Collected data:
-- ==== Sys2Proof/Tests/Slice0.lean ====
section
/-! SUPPORT. The model's own tests: the refusals of WellFormed, words written out from the tables of spec/30_encoding.md,
single steps with the results spec/95_test_vectors.md gives, and for every obligation a concrete input that meets its
hypotheses, at the boundary of each clause. -/

namespace Sys2Proof.Tests
open Sys2Proof.Machine

set_option Elab.async false

/-- The next state of an outcome, if there is one. -/
def got : Host.Outcome State Fault Refusal → Option State
  | .next s => some s
  | .fault _ => none
  | .refused _ => none

/-- The fault of an outcome, if it is one. -/
def stopped : Host.Outcome State Fault Refusal → Option Fault
  | .next _ => none
  | .fault f => some f
  | .refused _ => none

theorem next_of_got {o : Host.Outcome State Fault Refusal} (h : (got o).isSome = true) : ∃ t, o = .next t := by
  cases o with
  | next s => exact ⟨s, rfl⟩
  | fault r => cases h
  | refused r => cases h

/-! ### WellFormed refuses -/

theorem test_wf_channel_too_large : (Instr.dlWrite 256 4).wf = false := by decide
theorem test_wf_length_too_large : (Instr.dlWrite 0 65536).wf = false := by decide
theorem test_wf_readmix_channel_too_large : (Instr.dlReadmix 256 4).wf = false := by decide
theorem test_wf_readmix_length_too_large : (Instr.dlReadmix 0 65536).wf = false := by decide
theorem test_wf_misaligned_load : (BusEvent.load 0x002 .w32).wf = false := by decide
theorem test_wf_narrow_load : (BusEvent.load 0x004 .w8).wf = false := by decide
theorem test_wf_misaligned_store : (BusEvent.store 0x001 .w32 0).wf = false := by decide
theorem test_wf_wide_store : (BusEvent.store 0x008 .w64 0).wf = false := by decide

/-! ### Words of the tables R67 and R68, written bit by bit as `len ch op` (R64, R65) -/

theorem test_decode_prepare : decode .dlCmd 0b0000000000000000_00000000_00000001 = .ok .dlPrepare := by decide
theorem test_decode_write : decode .dlCmd 0b0000001000000000_00000001_00000010 = .ok (.dlWrite 1 512) := by decide
theorem test_decode_readmix : decode .dlCmd 0b0000000011111111_11111111_00000011 = .ok (.dlReadmix 255 255) := by decide
theorem test_decode_advance : decode .dlCmd 0b0000000000000000_00000000_00000100 = .ok .dlAdvance := by decide
theorem test_decode_release : decode .dlCmd 0b0000000000000000_00000000_00000101 = .ok .dlRelease := by decide
theorem test_decode_dl_clrerr : decode .dlCmd 0b0000000000000000_00000000_00000110 = .ok .dlClrerr := by decide
theorem test_decode_setrate : decode .phCmd 0b0000000000000000_00000000_00010001 = .ok .phSetrate := by decide
theorem test_decode_setfreq : decode .phCmd 0b0000000000000000_00000000_00010010 = .ok .phSetfreq := by decide
theorem test_decode_setphase : decode .phCmd 0b0000000000000000_00000000_00010011 = .ok .phSetphase := by decide
theorem test_decode_reset : decode .phCmd 0b0000000000000000_00000000_00010100 = .ok .phReset := by decide
theorem test_decode_next : decode .phCmd 0b0000000000000000_00000000_00010101 = .ok .phNext := by decide
theorem test_decode_ph_clrerr : decode .phCmd 0b0000000000000000_00000000_00010110 = .ok .phClrerr := by decide

/-- 95 2.1, the illegal words. -/
theorem test_decode_illegal :
    decode .dlCmd 0x00000104 = .error .nonzeroField ∧ decode .dlCmd 0x00000000 = .error .reservedOpcode ∧
    decode .dlCmd 0x00000007 = .error .reservedOpcode ∧ decode .dlCmd 0x00000015 = .error .otherUnitsOpcode ∧
    decode .phCmd 0x00000115 = .error .nonzeroField ∧ decode .phCmd 0x00000002 = .error .otherUnitsOpcode ∧
    decode .phCmd 0x00000017 = .error .reservedOpcode := by decide

theorem test_table_word_of_each_register :
    decodeTableWord 32 0x02000102 = some (.dlWrite 1 512) ∧ decodeTableWord 32 0x15 = some .phNext ∧
    decodeTableWord 32 0x07 = none := by decide

/-- 95 PH-1, through the fetch interface: the first PH_NEXT after reset. -/
theorem test_fetched_word_runs_next :
    (got (step (State.reset.withFetchWord 32 0x15))).map (fun t => (t.ph.out, t.ph.phase, t.pending)) =
      some (0, 0x3F22ACB24B91E1EE, []) := by decide +kernel

/-- 95 2.8: DL_ADVANCE in the reset state is NotPrepared and nothing else. -/
theorem test_fetched_word_runs_advance :
    (got (step (State.reset.withFetchWord 32 0x04))).map (fun t => (t.dl.status, t.dl.wpos)) = some (0x10, 0) := by
  decide +kernel

/-! ### A small machine: two channels, blocks up to 4, histories of 16 -/

def small : Config.Params := { numCh := 2, maxBlock := 4, histDepth := 16, epsQ := 0 }

/-- Four words listed from an address on. -/
def words (m : Memory) (a : Nat) (w0 w1 w2 w3 : Word) : Memory :=
  (((m.setWord a w0).setWord (a + 4) w1).setWord (a + 8) w2).setWord (a + 12) w3

/-- SR 1000, BS 4, MAXD 8 prepared (95 2.7), with gain 1.0, a delay of 2 samples, `IO[0]` = 1, 2, 3, 4 and `IO[1]` = 0. -/
def bench : State :=
  { State.resetWith small with
    dl := { DlUnit.reset with
      prepared := true, prepSr := 1000, prepBs := 4, prepMaxd := 8, delay := 0x00020000, gain := 0x3F800000, sr := 1000,
      bs := 4, cap := 12, curDelay := 0x00020000, prevDelay := 0x00020000 },
    hist := { cells := [], init := 12, seed := 0 },
    io := words (words [] 0x10000 0x3F800000 0x40000000 0x40400000 0x40800000) 0x10010 0 0 0 0 }

/-- `bench` with another DL unit. -/
def benchWith (f : DlUnit → DlUnit) : State := { bench with dl := f bench.dl }

/-- The words of `IO[ch][0..3]`. -/
def outputs (s : State) (ch : Nat) : List (Option Word) := (List.range 4).map fun j => s.io.word? (ioAddr s.params ch j)

/-! ### Single commands -/

/-- 95 2.2, row 4: ceil(44.1) = 45. -/
theorem test_prepare_rounds_capacity_up :
    (got (exec .dlPrepare { State.reset with dl := { DlUnit.reset with prepSr := 44100, prepBs := 64, prepMaxd := 1 } })).map
      (fun t => (t.dl.cap, t.dl.status)) = some (109, 0x01) := by decide +kernel

/-- 95 2.2, last row: a failed PREPARE keeps the old preparation. -/
theorem test_prepare_failing_keeps_the_old :
    (got (exec .dlPrepare (benchWith fun d => { d with prepSr := 0 }))).map (fun t => (t.dl.cap, t.dl.status)) =
      some (12, 0x41) := by decide +kernel

/-- 95 2.5 with R82's split: written at `WPOS` 10, two samples go to 10 and 11 and two to 0 and 1. -/
theorem test_write_splits_at_the_end :
    (got (exec (.dlWrite 0 4) (benchWith fun d => { d with wpos := 10 }))).map
      (fun t => [10, 11, 0, 1, 2].map (t.hist.elem small 0)) =
      some [0x3F800000, 0x40000000, 0x40400000, 0x40800000, 0] := by decide +kernel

- Task -
Each line above is to be reproduced exactly. Leave none out.

- Written answer -
-- ==== Sys2Proof/Tests/Slice0.lean ====
section
/-! SUPPORT. The model's own tests: the refusals of WellFormed, words written out from the tables of spec/30_encoding.md,
single steps with the results spec/95_test_vectors.md gives, and for every obligation a concrete input that meets its
hypotheses, at the boundary of each clause. -/

namespace Sys2Proof.Tests
open Sys2Proof.Machine

set_option Elab.async false

/-- The next state of an outcome, if there is one. -/
def got : Host.Outcome State Fault Refusal → Option State
  | .next s => some s
  | .fault _ => none
  | .refused _ => none

/-- The fault of an outcome, if it is one. -/
def stopped : Host.Outcome State Fault Refusal → Option Fault
  | .next _ => none
  | .fault f => some f
  | .refused _ => none

theorem next_of_got {o : Host.Outcome State Fault Refusal} (h : (got o).isSome = true) : ∃ t, o = .next t := by
  cases o with
  | next s => exact ⟨s, rfl⟩
  | fault r => cases h
  | refused r => cases h

/-! ### WellFormed refuses -/

theorem test_wf_channel_too_large : (Instr.dlWrite 256 4).wf = false := by decide
theorem test_wf_length_too_large : (Instr.dlWrite 0 65536).wf = false := by decide
theorem test_wf_readmix_channel_too_large : (Instr.dlReadmix 256 4).wf = false := by decide
theorem test_wf_readmix_length_too_large : (Instr.dlReadmix 0 65536).wf = false := by decide
theorem test_wf_misaligned_load : (BusEvent.load 0x002 .w32).wf = false := by decide
theorem test_wf_narrow_load : (BusEvent.load 0x004 .w8).wf = false := by decide
theorem test_wf_misaligned_store : (BusEvent.store 0x001 .w32 0).wf = false := by decide
theorem test_wf_wide_store : (BusEvent.store 0x008 .w64 0).wf = false := by decide

/-! ### Words of the tables R67 and R68, written bit by bit as `len ch op` (R64, R65) -/

theorem test_decode_prepare : decode .dlCmd 0b0000000000000000_00000000_00000001 = .ok .dlPrepare := by decide
theorem test_decode_write : decode .dlCmd 0b0000001000000000_00000001_00000010 = .ok (.dlWrite 1 512) := by decide
theorem test_decode_readmix : decode .dlCmd 0b0000000011111111_11111111_00000011 = .ok (.dlReadmix 255 255) := by decide
theorem test_decode_advance : decode .dlCmd 0b0000000000000000_00000000_00000100 = .ok .dlAdvance := by decide
theorem test_decode_release : decode .dlCmd 0b0000000000000000_00000000_00000101 = .ok .dlRelease := by decide
theorem test_decode_dl_clrerr : decode .dlCmd 0b0000000000000000_00000000_00000110 = .ok .dlClrerr := by decide
theorem test_decode_setrate : decode .phCmd 0b0000000000000000_00000000_00010001 = .ok .phSetrate := by decide
theorem test_decode_setfreq : decode .phCmd 0b0000000000000000_00000000_00010010 = .ok .phSetfreq := by decide
theorem test_decode_setphase : decode .phCmd 0b0000000000000000_00000000_00010011 = .ok .phSetphase := by decide
theorem test_decode_reset : decode .phCmd 0b0000000000000000_00000000_00010100 = .ok .phReset := by decide
theorem test_decode_next : decode .phCmd 0b0000000000000000_00000000_00010101 = .ok .phNext := by decide
theorem test_decode_ph_clrerr : decode .phCmd 0b0000000000000000_00000000_00010110 = .ok .phClrerr := by decide

/-- 95 2.1, the illegal words. -/
theorem test_decode_illegal :
    decode .dlCmd 0x00000104 = .error .nonzeroField ∧ decode .dlCmd 0x00000000 = .error .reservedOpcode ∧
    decode .dlCmd 0x00000007 = .error .reservedOpcode ∧ decode .dlCmd 0x00000015 = .error .otherUnitsOpcode ∧
    decode .phCmd 0x00000115 = .error .nonzeroField ∧ decode .phCmd 0x00000002 = .error .otherUnitsOpcode ∧
    decode .phCmd 0x00000017 = .error .reservedOpcode := by decide

theorem test_table_word_of_each_register :
    decodeTableWord 32 0x02000102 = some (.dlWrite 1 512) ∧ decodeTableWord 32 0x15 = some .phNext ∧
    decodeTableWord 32 0x07 = none := by decide

/-- 95 PH-1, through the fetch interface: the first PH_NEXT after reset. -/
theorem test_fetched_word_runs_next :
    (got (step (State.reset.withFetchWord 32 0x15))).map (fun t => (t.ph.out, t.ph.phase, t.pending)) =
      some (0, 0x3F22ACB24B91E1EE, []) := by decide +kernel

/-- 95 2.8: DL_ADVANCE in the reset state is NotPrepared and nothing else. -/
theorem test_fetched_word_runs_advance :
    (got (step (State.reset.withFetchWord 32 0x04))).map (fun t => (t.dl.status, t.dl.wpos)) = some (0x10, 0) := by
  decide +kernel

/-! ### A small machine: two channels, blocks up to 4, histories of 16 -/

def small : Config.Params := { numCh := 2, maxBlock := 4, histDepth := 16, epsQ := 0 }

/-- Four words listed from an address on. -/
def words (m : Memory) (a : Nat) (w0 w1 w2 w3 : Word) : Memory :=
  (((m.setWord a w0).setWord (a + 4) w1).setWord (a + 8) w2).setWord (a + 12) w3

/-- SR 1000, BS 4, MAXD 8 prepared (95 2.7), with gain 1.0, a delay of 2 samples, `IO[0]` = 1, 2, 3, 4 and `IO[1]` = 0. -/
def bench : State :=
  { State.resetWith small with
    dl := { DlUnit.reset with
      prepared := true, prepSr := 1000, prepBs := 4, prepMaxd := 8, delay := 0x00020000, gain := 0x3F800000, sr := 1000,
      bs := 4, cap := 12, curDelay := 0x00020000, prevDelay := 0x00020000 },
    hist := { cells := [], init := 12, seed := 0 },
    io := words (words [] 0x10000 0x3F800000 0x40000000 0x40400000 0x40800000) 0x10010 0 0 0 0 }

/-- `bench` with another DL unit. -/
def benchWith (f : DlUnit → DlUnit) : State := { bench with dl := f bench.dl }

/-- The words of `IO[ch][0..3]`. -/
def outputs (s : State) (ch : Nat) : List (Option Word) := (List.range 4).map fun j => s.io.word? (ioAddr s.params ch j)

/-! ### Single commands -/

/-- 95 2.2, row 4: ceil(44.1) = 45. -/
theorem test_prepare_rounds_capacity_up :
    (got (exec .dlPrepare { State.reset with dl := { DlUnit.reset with prepSr := 44100, prepBs := 64, prepMaxd := 1 } })).map
      (fun t => (t.dl.cap, t.dl.status)) = some (109, 0x01) := by decide +kernel

/-- 95 2.2, last row: a failed PREPARE keeps the old preparation. -/
theorem test_prepare_failing_keeps_the_old :
    (got (exec .dlPrepare (benchWith fun d => { d with prepSr := 0 }))).map (fun t => (t.dl.cap, t.dl.status)) =
      some (12, 0x41) := by decide +kernel

/-- 95 2.5 with R82's split: written at `WPOS` 10, two samples go to 10 and 11 and two to 0 and 1. -/
theorem test_write_splits_at_the_end :
    (got (exec (.dlWrite 0 4) (benchWith fun d => { d with wpos := 10 }))).map
      (fun t => [10, 11, 0, 1, 2].map (t.hist.elem small 0)) =
      some [0x3F800000, 0x40000000, 0x40400000, 0x40800000, 0] := by decide +kernel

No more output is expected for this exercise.